Stombler and Elifson spoke to the House Higher Education Committee last Tuesday, but Rep. Hill declined to ask the professors any questions at the hearing. Despite clarification from GSU faculty and administrators, Rep. Hill continues to assert, “Our job is to educate our people in sciences, business, math.” Humanities and social sciences be damned!
State Rep. Charlice Byrd (R-Woodstock) is also incensed by this “major misuse of the state university system’s budget.” She told CBS Atlanta:
I probably am a fuddy-duddy. I believe in the Bible. I’m a Christian. I go to church, and these are not the things that we are learning in church and in the Bible. And so if you want to call me a fuddy-duddy, have at it.
In a finger-wagging rebuke of the University delivered via YouTube, notorious fuddy-duddy Rep. Byrd assured viewers, “the timing is perfect to eliminate positions of professors and staff who are paid to provide such services.”
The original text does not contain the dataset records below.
-- ==== Sys2Proof/Machine/WordOps.lean ====
section
/-! DEFINITION. The pure word functions: rotation, shift, choice, majority and the four Sigma functions. -/

namespace Sys2Proof.Machine

/-- `rotr(x, n)`: circular right rotation by `n mod 32` positions (R11, R142). -/
def rotr (x : Word) (n : Nat) : Word :=
  if n % 32 = 0 then x else (x >>> (n % 32)) ||| (x <<< (32 - n % 32))

/-- `shr(x, n)`: logical right shift; `n >= 32` gives zero (R11, R143). -/
def shr (x : Word) (n : Nat) : Word :=
  if 32 ≤ n then 0 else x >>> n

/-- `ch(x, y, z)`: in each bit `y` where `x` is 1, else `z` (R180, in its equivalent form). -/
def ch (x y z : Word) : Word := (x &&& y) ||| (~~~x &&& z)

/-- `maj(x, y, z)`: in each bit the majority of the three (R181, in its equivalent form). -/
def maj (x y z : Word) : Word := (x &&& y) ||| (x &&& z) ||| (y &&& z)

/-- `usig0` (R182). -/
def usig0 (x : Word) : Word := rotr x 2 ^^^ rotr x 13 ^^^ rotr x 22

/-- `usig1` (R183). -/
def usig1 (x : Word) : Word := rotr x 6 ^^^ rotr x 11 ^^^ rotr x 25

/-- `lsig0` (R160). -/
def lsig0 (x : Word) : Word := rotr x 7 ^^^ rotr x 18 ^^^ shr x 3

/-- `lsig1` (R161). -/
def lsig1 (x : Word) : Word := rotr x 17 ^^^ rotr x 19 ^^^ shr x 10

end Sys2Proof.Machine
end

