-- ==== Sys2Proof/Certificates/Slice0/Obligations.lean ====
section
/-! DEFINITION. The statements about the model, from the numbered rules of the spec. -/

open Sys2Proof Sys2Proof.Machine

/-! ### Encoding (R100 to R107) -/

/-- Decoding the word of a well-formed command gives the command back, with every operand value (R104, R105). -/
def Obligations.DecodeOfEncodeIsIdentity : Prop :=
  ∀ i : Instr, i.wellFormed = true → decode (encode i) = some i

/-- A word that decodes is the word of the command it decodes to, and that command is well-formed (R104, R105). -/
def Obligations.DecodedWordIsItsEncoding : Prop :=
  ∀ (c : CmdWord) (i : Instr), decode c = some i → i.wellFormed = true ∧ encode i = c

/-- "No two rows match the same word" (R104). -/
def Obligations.NoTwoRowsMatchOneWord : Prop :=
  ∀ c : CmdWord, (commandTable.filter (rowMatches c)).length ≤ 1

/-- Exactly 695 command words are legal; the other 64841 of the 65536 are illegal (the count of R106). -/
def Obligations.ExactlySixHundredNinetyFiveLegalWords : Prop :=
  ∃ l : List CmdWord, l.Nodup ∧ l.length = 695 ∧ ∀ c, c ∈ l ↔ (decode c).isSome = true

/-- Which words are legal, by CLASS, FN and IMM8 (the map of R103 with the must-be-zero bits of R102). -/
def Obligations.LegalWordsByClassAndFunction : Prop :=
  ∀ c : CmdWord, (decode c).isSome = true ↔
    (classField c = 0 ∧ fnField c ≤ 2 ∧ immField c = 0) ∨
    (classField c = 1 ∧ (fnField c ≤ 1 ∧ immField c = 0 ∨ fnField c = 2 ∨ fnField c = 3)) ∨
    (classField c = 2 ∧ fnField c ≤ 5 ∧ immField c = 0) ∨
    (classField c = 3 ∧
      (fnField c = 0 ∧ immField c < 16 ∨ fnField c = 1 ∧ immField c < 64 ∨ fnField c = 2 ∧ immField c = 0)) ∨
    (classField c = 4 ∧
      (fnField c = 0 ∧ immField c < 64 ∨ fnField c = 1 ∧ immField c < 8 ∨ fnField c = 2 ∧ immField c = 0)) ∨
    (classField c = 5 ∧
      ((fnField c = 0 ∨ fnField c = 3) ∧ immField c = 0 ∨ (fnField c = 1 ∨ fnField c = 2) ∧ immField c < 8))

/-- A word of every class, written out from the patterns of R104, and two illegal ones. -/
def Obligations.WordsOfEveryClassDecode : Prop :=
  decode 0b0000001000000000#16 = some .rdstat ∧ decode 0b0001001000001101#16 = some (.rotr 13) ∧
    decode 0b0010000100000000#16 = some .maj ∧ decode 0b0011000100111111#16 = some (.rdw 63) ∧
    decode 0b0100000100000101#16 = some (.rda 5) ∧ decode 0b0101000100000011#16 = some (.ldh 3) ∧
    decode 0b0011000000010000#16 = none ∧ decode 0b0110000000000000#16 = none

/-! ### The word ALU (R140 to R144) -/

/-- R140: ADD writes the sum mod 2^32 to RES and changes nothing else. -/
def Obligations.AddWritesModularSum : Prop :=
  (∀ c, decode c = some .add ↔ c = 0x1000#16) ∧
    ∀ s : State, ∃ v : Word, exec .add s = .next { s with res := v, resValid := true } ∧
      v.toNat = (s.opa.toNat + s.opb.toNat) % 2 ^ 32
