-- ==== Sys2Proof/Tests/Slice0.lean ====
section
/-! SUPPORT. Tests: ill-formed terms, words written from the encodings, one-command tests with the values of
spec/95_test_vectors.md, and a witness for every statement that has hypotheses. -/

namespace Sys2Proof.Machine.Tests

-- One theorem after another: each thread of a parallel check would claim a stack of its own.
set_option Elab.async false

/-! ### Helpers -/

/-- A result's next state. -/
def nextOf : Result → Option State
  | .next s => some s
  | .fault _ => none
  | .refused _ => none

/-- A result's fault. -/
def faultOf : Result → Option Fault
  | .next _ => none
  | .fault f => some f
  | .refused _ => none

/-- `reset` with the sampled transaction's operand words. -/
def withOps (opa opb opc : Word) : State := { State.reset with tx := ⟨0, opa, opb, opc⟩ }

/-- What a command leaves in RES, from `reset` with operand words. -/
def resOf (i : Instr) (opa opb opc : Word) : Option Word := (nextOf (exec i (withOps opa opb opc))).map fun s => s.res

/-- A view of a command's next state. -/
def after {α : Type} (i : Instr) (s : State) (view : State → α) : Option α := (nextOf (exec i s)).map view

/-- The words of the "abc" block (L2.4). -/
def abcWords : Vector Word 16 := #v[0x61626380, 0, 0, 0, 0, 0, 0, 0, 0, 0, 0, 0, 0, 0, 0, 0x18]

/-- The schedule of the "abc" block (the table of L2.4). -/
def abcSchedule : Vector Word 64 :=
  #v[0x61626380, 0x00000000, 0x00000000, 0x00000000, 0x00000000, 0x00000000, 0x00000000, 0x00000000,
    0x00000000, 0x00000000, 0x00000000, 0x00000000, 0x00000000, 0x00000000, 0x00000000, 0x00000018,
    0x61626380, 0x000f0000, 0x7da86405, 0x600003c6, 0x3e9d7b78, 0x0183fc00, 0x12dcbfdb, 0xe2e2c38e,
    0xc8215c1a, 0xb73679a2, 0xe5bc3909, 0x32663c5b, 0x9d209d67, 0xec8726cb, 0x702138a4, 0xd3b7973b,
    0x93f5997f, 0x3b68ba73, 0xaff4ffc1, 0xf10a5c62, 0x0a8b3996, 0x72af830a, 0x9409e33e, 0x24641522,
    0x9f47bf94, 0xf0a64f5a, 0x3e246a79, 0x27333ba3, 0x0c4763f2, 0x840abf27, 0x7a290d5d, 0x065c43da,
    0xfb3e89cb, 0xcc7617db, 0xb9e66c34, 0xa9993667, 0x84badedd, 0xc21462bc, 0x1487472c, 0xb20f7a99,
    0xef57b9cd, 0xebe6b238, 0x9fe3095e, 0x78bc8d4b, 0xa43fcf15, 0x668b2ff8, 0xeeaba2cc, 0x12b1edeb]

/-- `reset` with the "abc" block loaded. -/
def abcLoaded : State :=
  { State.reset with
    w := Vector.ofFn fun k => if k.val < 16 then some abcSchedule[k] else none
    status := { Status.reset with wvalid := 0xFFFF } }

/-- `abcLoaded` after EXPAND. -/
def abcExpanded : State :=
  { State.reset with w := written abcSchedule, status := { Status.reset with sv := true, wvalid := 0xFFFF } }

/-- `reset` with an error of code 1 recorded. -/
def erred : State := { State.reset with status := { Status.reset with err := true, ecode := 1 } }

/-- `reset` with a word that the Host presents at the next edge, and operand words. -/
def presenting (c : CmdWord) (opa : Word) (s : State) : State := { s with host := [Pins.present ⟨c, opa, 0, 0⟩] }

/-! ### Well-formed terms: each check refuses an ill-formed one -/

theorem test_wellFormed_rotr_refuses_256 : (Instr.rotr 256).wellFormed = false := by decide
theorem test_wellFormed_shr_refuses_256 : (Instr.shr 256).wellFormed = false := by decide
theorem test_wellFormed_amounts_to_255 : (Instr.rotr 255).wellFormed = true ∧ (Instr.shr 0).wellFormed = true := by
  decide

/-! ### Words written out from the encodings of R104 decode to their command -/

theorem test_decode_nop : decode 0b0000000000000000#16 = some .nop ∧ encode .nop = 0b0000000000000000#16 := by
  decide
theorem test_decode_clrerr : decode 0b0000000100000000#16 = some .clrerr ∧ encode .clrerr = 0b0000000100000000#16 := by
  decide
theorem test_decode_rdstat : decode 0b0000001000000000#16 = some .rdstat ∧ encode .rdstat = 0b0000001000000000#16 := by
  decide
theorem test_decode_add : decode 0b0001000000000000#16 = some .add ∧ encode .add = 0b0001000000000000#16 := by
  decide
theorem test_decode_xor : decode 0b0001000100000000#16 = some .xor ∧ encode .xor = 0b0001000100000000#16 := by
  decide
theorem test_decode_rotr : decode 0b0001001000001101#16 = some (.rotr 13) ∧ encode (.rotr 13) = 0b0001001000001101#16 := by
  decide
theorem test_decode_shr : decode 0b0001001111111111#16 = some (.shr 255) ∧ encode (.shr 255) = 0b0001001111111111#16 := by
  decide
theorem test_decode_ch : decode 0b0010000000000000#16 = some .ch ∧ encode .ch = 0b0010000000000000#16 := by
  decide
theorem test_decode_maj : decode 0b0010000100000000#16 = some .maj ∧ encode .maj = 0b0010000100000000#16 := by
  decide
theorem test_decode_usig0 : decode 0b0010001000000000#16 = some .usig0 ∧ encode .usig0 = 0b0010001000000000#16 := by
  decide
theorem test_decode_usig1 : decode 0b0010001100000000#16 = some .usig1 ∧ encode .usig1 = 0b0010001100000000#16 := by
  decide
theorem test_decode_lsig0 : decode 0b0010010000000000#16 = some .lsig0 ∧ encode .lsig0 = 0b0010010000000000#16 := by
  decide
theorem test_decode_lsig1 : decode 0b0010010100000000#16 = some .lsig1 ∧ encode .lsig1 = 0b0010010100000000#16 := by
  decide
theorem test_decode_ldw : decode 0b0011000000001001#16 = some (.ldw 9) ∧ encode (.ldw 9) = 0b0011000000001001#16 := by
  decide
theorem test_decode_rdw : decode 0b0011000100100110#16 = some (.rdw 38) ∧ encode (.rdw 38) = 0b0011000100100110#16 := by
  decide
theorem test_decode_expand : decode 0b0011001000000000#16 = some .expand ∧ encode .expand = 0b0011001000000000#16 := by
  decide
theorem test_decode_rdk : decode 0b0100000000011111#16 = some (.rdk 31) ∧ encode (.rdk 31) = 0b0100000000011111#16 := by
  decide
theorem test_decode_rda : decode 0b0100000100000100#16 = some (.rda 4) ∧ encode (.rda 4) = 0b0100000100000100#16 := by
  decide
theorem test_decode_compress : decode 0b0100001000000000#16 = some .compress ∧ encode .compress = 0b0100001000000000#16 := by
  decide
theorem test_decode_init : decode 0b0101000000000000#16 = some .init ∧ encode .init = 0b0101000000000000#16 := by
  decide
theorem test_decode_ldh : decode 0b0101000100000011#16 = some (.ldh 3) ∧ encode (.ldh 3) = 0b0101000100000011#16 := by
  decide
theorem test_decode_rdh : decode 0b0101001000000110#16 = some (.rdh 6) ∧ encode (.rdh 6) = 0b0101001000000110#16 := by
  decide
theorem test_decode_hashblk : decode 0b0101001100000000#16 = some .hashblk ∧ encode .hashblk = 0b0101001100000000#16 := by
  decide
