-- ==== Sys2Proof/Machine/PartsLearn.lean ====
section
/-!
DEFINITION. State of the impedance unit and of capacity learning (R266 to R288).
-/

namespace Sys2Proof.Machine

/-- A batch of captures for one scale factor (R271): the sums in binary32, the count, and the first capture's run time. -/
structure Batch where
  sxx : Word
  sxy : Word
  syy : Word
  count : Nat
  firstAt : Nat
  deriving DecidableEq, Repr

/-- A rested OCV point held as an anchor (R275): z₁ in binary32, the string's charge sum then, its instant. -/
structure Anchor where
  z : Word
  sum : Int
  at_ : Nat
  deriving DecidableEq, Repr

/-- What a cell has learned so far beside its record. -/
structure CellLearn where
  rs : Batch
  ct : Batch
  anchor : Option Anchor
  /-- The present rest has already yielded a point (R274). -/
  rested : Bool
  /-- Side of the rejection run (true high) and its length (R278). -/
  side : Bool
  run : Nat
  deriving DecidableEq, Repr

/-- A string's learning. -/
structure StrLearn where
  /-- Next capture sample to examine (R266, R267). -/
  next : Option Nat
  /-- Charge of every confirmed current, in mA·ns × 4, and the newest of them: instant, I_A + I_B (R275). -/
  sum : Int
  last : Option (Nat × Int)
  contactor : Nat
  deriving DecidableEq, Repr

/-- One cell's contributions of a record (R271), with Rs_meas in µΩ and Rct_meas in 0.01 µΩ. -/
structure Contrib where
  cell : Nat
  xRs : Word
  yRs : Word
  xCt : Word
  yCt : Word
  rs : Nat
  rct : Int
  deriving DecidableEq, Repr

/-- A closed record whose results are not yet used: a standby compares CRC and outcome first (R280). -/
structure CapOutcome where
  string : Nat
  s0 : Nat
  crc : Nat
  code : Nat
  di100 : Int
  cells : List Contrib
  leftOut : List (Nat × Nat)
  deriving DecidableEq, Repr

/-- The unit. -/
structure LearnUnit where
  cells : List (Nat × CellLearn)
  strs : List (Nat × StrLearn)
  waiting : List CapOutcome
  deriving DecidableEq, Repr

def Batch.empty : Batch := { sxx := 0, sxy := 0, syy := 0, count := 0, firstAt := 0 }
def CellLearn.initial : CellLearn :=
  { rs := .empty, ct := .empty, anchor := none, rested := false, side := false, run := 0 }
def StrLearn.initial : StrLearn := { next := none, sum := 0, last := none, contactor := 0 }
def LearnUnit.initial : LearnUnit := { cells := [], strs := [], waiting := [] }

end Sys2Proof.Machine
end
Of particular concern to Rep. Byrd is a course that actually exists, a doctoral seminar on queer theory. The validity of queer theory is certainly controversial and if the topic concerns Rep. Byrd’s constituents, she is obligated to investigate. However, she completely undermined her credibility as an elected representative (and her status as a decent human being) by publicly posting an unsubstantiated, patently outrageous claim (see cached copy here) that “there is a professor in charge of Queer Theory actively recruiting young teenage gays to accompany him on international trips.”
Nothing like implied charges of pedophilia to get an investigation going, huh?
Rep. Hill also suggested inappropriate faculty behavior. “The concern is what are we doing on our campuses? Are we actually recruiting people, if you will, into a lifestyle?” he asked.
By spending time ferreting out queer needles in the academic haystack, Calvin Hill and Charlice Byrd are distracting the Georgia legislature from careful consideration of state budgetary woes. They are manufacturing scandals where none exist.
There is plenty of room for debate regarding the legitimacy of queer theory as a fruitful academic discipline. Camille Paglia once referred to queer theorists as a “wizened crew of flimflamming free-loaders,” and she may be on to something. I tend to believe the academy’s obsessive division and subdivision of disciplines along lines of gender and ethnicity creates intellectually isolated academic ghettos, but that’s an opinion, not a mandate for legislative interference.
Georgia code (§ 20-3-51) specifies that “the government, control, and management of the university system and all of its institutions shall be vested in the Board of Regents.” The Board is also given authority to allocate appropriations among institutions as members see fit. While members of the public are free to voice curricular concerns to the Board, micromanagement of course content is not a function of the state legislature, not even when taxpayer dollars are involved, not even if Charlice Byrd launches an inquisition.